Stacy proposes that they visit Ike, an older drug dealer in Atlantic City who gave Stacy his first stake and whom he regards as a father figure. Instead, they encounter Ike's son Dom, who—himself on a vengeful high— brutalizes both of them.

Violated but still alive, they decide to return to Stacy's apartment, which now feels like a tomb but is also their only safe place. Neither lover, it is clear, has the strength to break the destructive pattern of their lives, and Stacy's addled quest has only brought them into the hands of a genuine predator who leaves them technically alive only from lack of interest.

Trauma of memory

Burgin carries off his tales with a deceptively light touch that brings one into them as if their circumstances and the relationships they depict are perfectly ordinary and natural; this is simply the way things are. At play, however, is a deeper concern with the nature of identity itself and the processes— particularly memory— that support it.

Memory is mostly traumatic, and so— beyond the temporary therapeutics of drugs and the schematics of predator-prey relationships— its potential manipulation is the final quest of society itself. Burgin has dealt with this in previous works, and it is the focus of the novella, “The Memory Center,” with which the book concludes.

"The Memory Center" takes place in the near future. Two competing drugs, Memo and Oblivion, contest the memory market; the first enhances recall and the second radically diminishes it.

Between humans and robots

Foster, a disappointed Memo user, falls into the clutches of Dr. Rohr, who specializes in operations that selectively rearrange memory, eliminating painful recollections and leaving pleasurable ones— in short, a personality transplant. Foster desires to remodel an anxious and unsatisfactory self, but he’s also partly under Rohr's spell.

Since we're a bit beyond the present, Rohr's clinic is partly staffed by robots, one of whom tells Foster that humans work there too but "It's not always easy to tell them apart." Do the robots have difficulty identifying humans, or vice versa, or has the difference between them become irrelevant, since functionality is all that counts?

Foster is of course about to submit to a procedure that will redesign his brain, which will make him in some sense a robot. The choice appears to be between being the victim of oneself or the victim of another.

Foster tries to escape, only to be dismissed by Rohr as an unworthy subject. But Rohr himself is suddenly revealed as querulous and old, not the master magician who will solve the problem of humanity but simply a man terrified of his own approaching end. Foster is left by the road, the mind that is both his anchor and his millstone still intact, and the task of living still before him.

Father and son


Love does prevail in one story, "The Diary of an Invalid," which describes the relationship between a father and son who share a private language and fantasy life, as if in compact against the world. It's a fragile relationship that must inevitably change, but one touched with a deep and sustaining intimacy.

Achieved humanity, Burgin suggests here, is possible— a miraculous occurrence in the dance of dark souls that is his fiction, but the redemptive possibility that alone keeps us going.

"You die of your life," one of Burgin's characters says with shattering simplicity.
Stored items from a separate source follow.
/-- A scrub under way (R361, R362): what started it, and which of its steps are done. -/
structure Scrub where
  zeroFilled : Bool := false
  cleared : Bool := false
deriving DecidableEq, Repr

/-- A stop request that has reached the partition (R70): when, and the REASON a stop image would carry (R354): 0 where
none is to be sealed. -/
structure StopReq where
  at_ : Nat := 0
  reason : Byte := 0
  ckid : U32 := 0
deriving DecidableEq, Repr

/-- A checkpoint job (R355). -/
structure CkJob where
  op : Byte := 0
  part : U16 := 0
  ckid : U32 := 0
  granules : U32 := 0
  caddr : U64 := 0
  addr : BitVec 48 := 0
  done : U32 := 0
  /-- C1, C2 and C_M of the job (R342), 32 bytes each. -/
  keys : List Byte := []
  /-- How the job has come out, to be reported at its end: cause (0: complete) and failing granule. -/
  result : Option (U16 × U32) := none
deriving DecidableEq, Repr

/-- A stop-image export under way (R357, R358): its identifier, its REASON, the stamp and quality of sealing, the time
T of the slot-stop that bounds it, the companion address, and the slot it belongs to. -/
structure Export where
  ckid : U32 := 0
  reason : Byte := 0
  tseal : U64 := 0
  tq : BitVec 2 := 0
  deadline : Option U64 := none
  addr : U64 := 0
  slotId : U32 := 0
  tslot : U64 := 0
  tkfp : U64 := 0
  /-- Bytes of the part, header first, still to be written to companion memory when the export ends. -/
  granules : U32 := 0
deriving DecidableEq, Repr

/-- Tenancy and security of one partition number. -/
structure PartSec where
  st : SecState := .absent
  sealedSlot : Bool := false
  slotId : U32 := 0
  tslot : U64 := 0
  sealMode : Byte := 0
  guard : U32 := 2
  windowEn : Bool := false
  stopReq : Option StopReq := none
  stopped : Bool := false
  scrub : Option Scrub := none
  keys : Keys := {}
  ek : List Byte := []
  failedImports : Byte := 0
  ckid : U32 := 0
  ckAddr : U64 := 0
  job : Option CkJob := none
  jobStatus : BitVec 256 := 0
  exportStatus : BitVec 256 := 0
  /-- A stop-image export under way (R357). -/
  exporting : Option Export := none
  tenantCtr : U64 := 0
  /-- STREAM resumes held until a stop-image export ends (R357). -/
  holdResume : Bool := false
deriving DecidableEq, Repr

/-! ### Memory system (13) -/

/-- What the check codes found as something was read, to be counted and reported (R310, R312, R413): in the beats of a granule (how
many were corrected, how many could not be, whether its tag mismatched), in the words of a line or of a buffer entry, in other
on-chip memory; and a stack's own correction. -/
inductive Found where
  | stack (granule fixed bad : Nat) (mismatch : Bool)
  | line (granule fixed bad : Nat)
  | buffer (granule fixed bad : Nat)
  | other (bad : Bool)
  | onDie (granule : Nat)
deriving DecidableEq, Repr

/-- An atrium line (R296, R297). -/
structure AtLine where
  data : BitVec 2048 := 0
  dirty : Bool := false
  poison : BitVec 4 := 0
  /-- What errors have XORed into its 32 words as stored, each of 79 bits with its check bits (R296, R307). -/
  flaws : Tbl (BitVec 79) := []
  way : BitVec 4 := 0
  use : Nat := 0
deriving DecidableEq, Repr

/-- An entry of a write-combining buffer (R299). -/
structure WcbEntry where
  stack : Nat := 0
  granule : Nat := 0
  data : BitVec 2048 := 0
  mask : BitVec 256 := 0
  poison : BitVec 4 := 0
  flaws : Tbl (BitVec 79) := []
  part : Nat := 0
  last : Nat := 0
deriving DecidableEq, Repr

/-- The arbiter of one port (R303 to R305). -/
structure Arb where
  winner : Option Nat := none
  beats : Nat := 0
  ptr : Nat := 0
  waits : Tbl Nat := []
  forced : List Nat := []
  /-- Requesters whose transfer was cut off: its remainder is a request (R305). -/
  owed : List Nat := []
deriving DecidableEq, Repr

structure MemSys where
  /-- The bytes the stacks hold, as the encryption engine presents them. -/
  hbm : Mem := []
  /-- Per quarter of the address space: what an unlisted byte is. 0: zero; k: the k-th undefined contents. -/
  back : Tbl Nat := []
  /-- Pseudo-channels that quarantine wrote zero, with the mode they were placed in and the first contents number that comes
  after (R420). -/
  zeroPc : List (PMode × Nat × Nat) := []
  poison : List Nat := []
  /-- What errors have XORed into beats as stored (by address / 32), and into the stored tags of granules (R308, R352). -/
  flaws : Tbl (BitVec 288) := []
  tagFlaws : Tbl U64 := []
  /-- Granules written to a stack since their partition was last written zero or formed (R352). -/
  written : List Nat := []
  /-- What the check codes have found and is still to be reported (R312). -/
  found : List Found := []
  lines : Tbl AtLine := []
  locked : Tbl Nat := []
  /-- The entries of every stack's buffer, oldest first; a granule has at most one. -/
  wcb : List WcbEntry := []
  useClock : Nat := 0
  blocked : Tbl U64 := []
  events : Tbl (BitVec 256) := []
  eventCount : U32 := 0
  bankW : Byte := 16
  bankH : Byte := 16
  egressW : Byte := 32
  egressH : Byte := 8
  stackCounters : Tbl U32 := []
  atriumCounters : Tbl U32 := []
  arb : Tbl Arb := []
  lastCutLog : Tbl Nat := []
  /-- What a defective adder group XORs into each word it sums, by unit of class 4 (R273). -/
  adders : Tbl U32 := []
deriving DecidableEq, Repr

/-! ### Companion link (14) and mirror (17) -/

/-- A message the device sends on the link (R319). -/
structure OutMsg where
  typ : BitVec 5
  addr : BitVec 52 := 0
  tag : BitVec 11 := 0
  status : BitVec 4 := 0
  data : List Byte := []
  mask : U64 := 0
deriving DecidableEq, Repr

/-- A message in an outbound flit, not yet acknowledged: the FRAME of the flit and the message's first slot (R318 to R320). -/
structure SentMsg where
  frame : U16
  slot : Nat
  msg : OutMsg
deriving DecidableEq, Repr

/-- Why the device has read a companion line (R319): a tail line, ownership of a notify line, or half of a command
entry. -/
inductive Purpose where
  | tail (ring : Nat)
  | notify (ring : Nat)
  | entry (ring : Nat) (seq : Nat) (half : Nat)
deriving DecidableEq, Repr

/-- A mailbox of the mirror (R396). -/
structure Mailbox where
  req : Line := 0
  rsp : Line := 0
  buf : Mem := []
deriving DecidableEq, Repr

/-- The companion link (R318 to R326); its generation and state at reset are PRESUMED, log 15 (PRESUMED, log 15). -/
structure LinkSt where
  gen : BitVec 2 := 3
  up : Bool := true
  retrains : Byte := 0
  crcFails : U16 := 0
  discarded : U16 := 0
  base : U64 := 0
  rxFrame : U16 := 0
  nakDue : Bool := false
  /-- FRAME of the next outbound flit; how far ahead of it the flit being filled is, and its next free slot; how many flits from it
  on have their response slots taken (R323). -/
  txFrame : U16 := 0
  ahead : Nat := 0
  slot : Nat := 5
  regAhead : Nat := 0
  replay : List SentMsg := []
  /-- Reads outstanding by TAG, and reads that wait for a TAG: TYPE, address, purpose. -/
  reads : Tbl Purpose := []
  waiting : List (BitVec 5 × Nat × Purpose) := []
  nextTag : BitVec 11 := 0
  boxes : Tbl Mailbox := []
deriving DecidableEq, Repr

/-! ### Power, clocks and temperature (16) -/

/-- A compute die's clock, supply and droop (R371, R372, R379 to R381). -/
structure DiePower where
  point : BitVec 7 := 0
  target : BitVec 7 := 0
  ceiling : BitVec 7 := 64
  duty : BitVec 4 := 8
  mhz : U16 := 800
  /-- The voltage commanded over AVSBus, in mV; 0.70 V at boot (R446). -/
  mv : U16 := 700
  droop : Bool := false
  droopAt : Nat := 0
  droopLogged : Bool := false
  holdoff : Bool := false
  pendingTarget : Bool := false
  pendingHalve : Bool := false
  droopCount : U32 := 0
  hot : Bool := false
  lastCeiling : Nat := 0
deriving DecidableEq, Repr

/-- A regulator behind the PMBus ports (R383). -/
structure Regulator where
  addr : Byte := 0
  eout : U32 := 0
  rate : U32 := 0
  known : Bool := false
  silent : Nat := 0
  logged : Bool := false
  vout : U16 := 0
  iout : U16 := 0
  temp : U16 := 0
deriving DecidableEq, Repr
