/-- cb, by dof. -/
def biasV (bs : List BodyRec) (ps : List Pose) (fs : List Vec) : TM (Tbl V) := do
  let r ← ((upTo bs.length).reverse).foldlM (fun (acc : List Vec × Tbl V) i => do
    let f := acc.1.getD i []
    let cb ← (((ps.getD i {}).cols).zip (bodyDofs bs i)).foldlM (fun (t : Tbl V) c => do
      let x ← pairV c.1 f
      return Tbl.set t c.2 x) acc.2
    let fs ← match parentOf bs i with
      | some j => do
        let s ← addV (acc.1.getD j []) f
        pure (acc.1.set j s)
      | none => pure acc.1
    itemDone
    return (fs, cb)) (fs, [])
  return r.2

/-! ### P6: constraint rows (R168) -/

/-- A row along `d` from point `pa`, with `pb` for a closure. -/
def rowV (bs : List BodyRec) (ps : List Pose) (nv : Nat) (c : ConRec) (pa pb d : Vec) : TM Vec := do
  let w ← crossV pa d
  let on := fun (b : Nat) => ((ps.getD b {}).cols).zip (bodyDofs bs b)
  let j ← ((bodyChain bs (cBodyA c)).map on).flatten.foldlM (fun (j : Vec) e => do
    let x ← pairV e.1 (w ++ d)
    return j.set e.2 x) (List.replicate nv c0)
  if cKind c = 0 then do
    let wb ← crossV pb d
    ((bodyChain bs (cBodyB c)).map on).flatten.foldlM (fun (j : Vec) e => do
      let x ← pairV e.1 (wb ++ d)
      let y ← trSub (vAt j e.2) x
      return j.set e.2 y) j
  else return j

/-- The rows of a record with their residuals. -/
def recordV (i : ProbIn) (ps : List Pose) (k : Nat) : TM (List (Vec × V)) := do
  let bs := tBodies i.tree
  let nv := tNv i.tree
  let c := tCon i.tree k
  let pt := fun (lo b : Nat) => do
    let v := (countUp lo 3).map fun x => paramV i 1 k x (cParam c x)
    let x ← matvecV (ps.getD b {}).r v
    addV x (ps.getD b {}).p
  let pa ← pt 20 (cBodyA c)
  if cKind c = 0 then do
    let pb ← pt 23 (cBodyB c)
    let res ← subV pa pb
    let rows ← (upTo 3).mapM fun e => rowV bs ps nv c pa pb (mRow identityV e)
    return rows.zip res
  else do
    let meas := fun lo => (countUp lo 3).map fun x => inMeas i (6 * cMidx c + x)
    let n ← normaliseV (meas 3)
    let t ← if cKind c = 2 then tangentsV n else pure (vZero, vZero)
    let d ← subV pa (meas 0)
    let e ← dotV n d
    let dirs := if cKind c = 2 then [n, t.1, t.2] else [n]
    let rows ← dirs.mapM fun x => rowV bs ps nv c pa vZero x
    return rows.zip [e, c0, c0]

/-! ### A problem assembled (R169) -/

structure Asm where
  pose : List V
  h : List (Nat × Nat × V)
  c : List V
  j : List Vec
  e : List V

/-- The assembly of one problem, operation by operation (DEDUCED, log 77). -/
def assemble (i : ProbIn) : TM Asm := do
  let bs := tBodies i.tree
  let ps ← kinematics i
  let ib ← (upTo bs.length).mapM fun b => do
    if b ≠ 0 then itemDone
    worldInertia i b (ps.getD b {})
  let ic ← composites bs ib
  itemDone
  let h ← massMatrix bs ps ic
  let fs ← forcesV i ps ib
  let cb ← biasV bs ps fs
  let rows ← (upTo (tNcon i.tree)).mapM (fun k => do
    let r ← recordV i ps k
    itemDone
    return r)
  return { pose := (ps.map fun p => p.r.flatten ++ p.p).flatten, h := h, c := (upTo (tNv i.tree)).map (Tbl.get c0 cb),
           j := rows.flatten.map (·.1), e := rows.flatten.map (·.2) }

/-- The outputs, the trace, and the flags raised. -/
def assembled (i : ProbIn) : Asm × Tape := (assemble i).run { next := (placesOf i).next }

/-- The outputs in the order of R169. -/
def Asm.outputs (a : Asm) : List V := a.pose ++ a.h.map (·.2.2) ++ a.c ++ a.j.flatten ++ a.e

/-- Is there a NaN in an output block (R177)? -/
def Asm.nonFinite (a : Asm) : Bool := a.outputs.any fun v => nanD v.v

/-- The flags raised once `n` items are done. -/
def Tape.flagsAt (t : Tape) (n : Nat) : Flags := if n = 0 then 0 else ((t.items.reverse[n - 1]?).map (·.2)).getD t.fl
/-- The operations of the last `n` items, last operation first. -/
def Tape.lastOps (t : Tape) (n : Nat) : List (Nat × Nat × TOp) :=
  let from_ := ((t.items[n]?).map (·.1)).getD 0
  t.nodes.filter fun e => from_ ≤ e.1

/-! ### The workspace (R156, R169) -/

def f64Bytes (l : List Nat) : List Byte := (l.map (leBytes 8)).flatten

/-- INFO; its fields follow one another, the rest zero (DESIGN CHOICE, log 76). -/
def infoBlock (t : List Byte) (fl : Flags) : List Byte :=
  let l := ([tNb t, tNq t, tNv t, tRows t, (hEntries (tBodies t)).length].map (leBytes 4)).flatten ++ bytesOf (signature t)
    ++ leBytes 4 fl.toNat
  l ++ List.replicate (64 - l.length) 0

/-- A workspace, with what is in it so far; a block not yet written reads as zero (DESIGN CHOICE, log 76). -/
def workspace (i : ProbIn) (outs : Option (Asm × Flags)) (seeds : List Nat) : List Byte :=
  let t := i.tree
  let m := tRows t
  let n := 12 * tNb t + (hEntries (tBodies t)).length + tNv t + m * tNv t + m
  let blank := List.replicate (8 * n) (0 : Byte)
  let first := match outs with
    | some (a, fl) => f64Bytes (a.outputs.map (·.v)) ++ infoBlock t fl
    | none => blank ++ List.replicate 64 0
  let w := first ++ (if seeds.isEmpty then blank else f64Bytes seeds) ++ f64Bytes i.bound
  w ++ List.replicate (workspaceBytes t - w.length) 0

def Asm.table (a : Asm) : HTab := a.h.foldl (fun t e => hPut t e.1 e.2.1 e.2.2.v) []

/-! ### The adjoint pass (R172) -/

def adjGet (t : Tbl Nat) (a : V) : Nat := Tbl.get 0 t a.id

/-- One update: ā := f(ā). The adjoint of a use of a constant is formed and discarded. -/
def update (t : Tbl Nat) (a : V) (f : Nat → FM Nat) : FM (Tbl Nat) := do
  let x ← f (adjGet t a)
  return if a.id = 0 then t else Tbl.set t a.id x

def reverseOp (t : Tbl Nat) (e : Nat × Nat × TOp) : FM (Tbl Nat) := do
  let r := Tbl.get 0 t e.1
  match e.2.2 with
  | .add a b => do
    let t ← update t a fun x => fadd x r
    update t b fun x => fadd x r
  | .sub a b => do
    let t ← update t a fun x => fadd x r
    update t b fun x => fsub x r
  | .mul a b => do
    let t ← update t a fun x => ffma r b.v x
    update t b fun x => ffma r a.v x
  | .fma a b c => do
    let t ← update t a fun x => ffma r b.v x
    let t ← update t b fun x => ffma r a.v x
    update t c fun x => fadd x r
  | .rsqrt a => do
    let y ← fmul e.2.1 e.2.1
    let z ← fmul y e.2.1
    let w ← fmul 0xBFE0000000000000 z
    update t a fun x => ffma r w x
  | .sin a => do
    let c ← raise (fCos fF64 a.v)
    update t a fun x => ffma r c x
  | .cos a => do
    let c ← raise (fSin fF64 a.v)
    update t a fun x => ffma r (negD c) x
  | .neg a => update t a fun x => fadd x (negD r)
  | .scale k a => do
    let y ← fmul r k.v
    update t a fun x => fadd x y
  | .copy a => update t a fun x => fadd x r

/-- Seeds of outputs, by their values. -/
def seedAll (l : List (V × Nat)) : FM (Tbl Nat) := l.foldlM (fun t e => update t e.1 fun x => fadd x e.2) []

/-- The adjoints of every place, given seeds of the outputs. -/
def reversePass (nodes : List (Nat × Nat × TOp)) (seeds : List (V × Nat)) : FM (Tbl Nat) := do
  let t ← seedAll seeds
  nodes.foldlM reverseOp t

end Sys2Proof.Machine
end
But another counsels, "Courage, in the end, is all we have”¦ it's even more important than our identity."

It's the essential truth that's wrung from Richard Burgin's deeply impressive fiction. The final mystery about us is not that we suffer but that we find in ourselves the willingness to endure.

What, When, Where

Hide Island. By Richard Burgin. Texas Review Press, 2013. 248 pages; $24.95 cloth; $14.95 paper. www.amazon.com.